▶ **Material provided**
@[simp] theorem drv_setDrv (g : Nat) (x : Tone) : drv g (setDrv g x s) = x := by
  simp [drv, setDrv]
theorem drv_setDrv_ne {g k : Nat} (h : k ≠ g) (x : Tone) : drv k (setDrv g x s) = drv k s := by
  simp [drv, setDrv, tget_tset_ne _ h]

@[simp] theorem prb_setPrb (g : Nat) (x : Tone) : prb g (setPrb g x s) = x := by
  simp [prb, setPrb]
theorem prb_setPrb_ne {g k : Nat} (h : k ≠ g) (x : Tone) : prb k (setPrb g x s) = prb k s := by
  simp [prb, setPrb, tget_tset_ne _ h]

@[simp] theorem flux_setFlux (g : Nat) (x : Flux) : flux g (setFlux g x s) = x := by
  simp [flux, setFlux]
theorem flux_setFlux_ne {g k : Nat} (h : k ≠ g) (x : Flux) : flux k (setFlux g x s) = flux k s := by
  simp [flux, setFlux, tget_tset_ne _ h]

@[simp] theorem outp_setOut (o : Nat) (x : Output) : outp o (setOut o x s) = x := by
  simp [outp, setOut]
theorem outp_setOut_ne {o k : Nat} (h : k ≠ o) (x : Output) : outp k (setOut o x s) = outp k s := by
  simp [outp, setOut, tget_tset_ne _ h]

@[simp] theorem biasC_setBias (g : Nat) (x : Bias) : biasC g (setBias g x s) = x := by
  simp [biasC, setBias]
theorem biasC_setBias_ne {g k : Nat} (h : k ≠ g) (x : Bias) : biasC k (setBias g x s) = biasC k s := by
  simp [biasC, setBias, tget_tset_ne _ h]

@[simp] theorem adc_setAdc (a : Nat) (x : Adc) : adc a (setAdc a x s) = x := by
  simp [adc, setAdc]
theorem adc_setAdc_ne {a k : Nat} (h : k ≠ a) (x : Adc) : adc k (setAdc a x s) = adc k s := by
  simp [adc, setAdc, tget_tset_ne _ h]

@[simp] theorem slot_setSlot (g : Nat) (x : Slot) : slot g (setSlot g x s) = x := by
  simp [slot, setSlot]
theorem slot_setSlot_ne {g k : Nat} (h : k ≠ g) (x : Slot) : slot k (setSlot g x s) = slot k s := by
  simp [slot, setSlot, tget_tset_ne _ h]

@[simp] theorem core_setCore (k : Nat) (x : Core) : core k (setCore k x s) = x := by
  simp [core, setCore]
theorem core_setCore_ne {k j : Nat} (h : j ≠ k) (x : Core) : core j (setCore k x s) = core j s := by
  simp [core, setCore, tget_tset_ne _ h]

@[simp] theorem wit_setWit (e : Nat) (x : Wit) : wit e (setWit e x s) = x := by
  simp [wit, setWit]
theorem wit_setWit_ne {e k : Nat} (h : k ≠ e) (x : Wit) : wit k (setWit e x s) = wit k s := by
  simp [wit, setWit, tget_tset_ne _ h]

@[simp] theorem port_setPort (p : Nat) (x : Port) : port p (setPort p x s) = x := by
  simp [port, setPort]
theorem port_setPort_ne {p k : Nat} (h : k ≠ p) (x : Port) : port k (setPort p x s) = port k s := by
  simp [port, setPort, tget_tset_ne _ h]

@[simp] theorem pset_setPset (j : Nat) (x : PSet) : pset j (setPset j x s) = x := by
  simp [pset, setPset]
theorem pset_setPset_ne {j k : Nat} (h : k ≠ j) (x : PSet) : pset k (setPset j x s) = pset k s := by
  simp [pset, setPset, tget_tset_ne _ h]

@[simp] theorem decoder_setDecoder (e : Nat) (x : Decoder) : decoder e (setDecoder e x s) = x := by
  simp [decoder, setDecoder]
theorem decoder_setDecoder_ne {e k : Nat} (h : k ≠ e) (x : Decoder) : decoder k (setDecoder e x s) = decoder k s := by
  simp [decoder, setDecoder, tget_tset_ne _ h]

@[simp] theorem vent_setVent (i : Nat) (x : VEnt) : vent i (setVent i x s) = x := by
  simp [vent, setVent]
theorem vent_setVent_ne {i k : Nat} (h : k ≠ i) (x : VEnt) : vent k (setVent i x s) = vent k s := by
  simp [vent, setVent, tget_tset_ne _ h]

@[simp] theorem barrier_setBarrier (b : Nat) (x : Barrier) : barrier b (setBarrier b x s) = x := by
  simp [barrier, setBarrier]
theorem barrier_setBarrier_ne {b k : Nat} (h : k ≠ b) (x : Barrier) : barrier k (setBarrier b x s) = barrier k s := by
  simp [barrier, setBarrier, tget_tset_ne _ h]

@[simp] theorem sense_setSense (n : Nat) (x : Sense) : sense n (setSense n x s) = x := by
  simp [sense, setSense]
theorem sense_setSense_ne {n k : Nat} (h : k ≠ n) (x : Sense) : sense k (setSense n x s) = sense k s := by
  simp [sense, setSense, tget_tset_ne _ h]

▶ **Work instructions**
In the listing above, locate the line with "(setBias g x s) = x := by" and the line with "simp [adc, setAdc, tget_tset_ne _ h]", then extract exactly those lines and every line between them, and nothing more.

▶ **Answer below**
@[simp] theorem biasC_setBias (g : Nat) (x : Bias) : biasC g (setBias g x s) = x := by
  simp [biasC, setBias]
theorem biasC_setBias_ne {g k : Nat} (h : k ≠ g) (x : Bias) : biasC k (setBias g x s) = biasC k s := by
  simp [biasC, setBias, tget_tset_ne _ h]

@[simp] theorem adc_setAdc (a : Nat) (x : Adc) : adc a (setAdc a x s) = x := by
  simp [adc, setAdc]
theorem adc_setAdc_ne {a k : Nat} (h : k ≠ a) (x : Adc) : adc k (setAdc a x s) = adc k s := by
  simp [adc, setAdc, tget_tset_ne _ h]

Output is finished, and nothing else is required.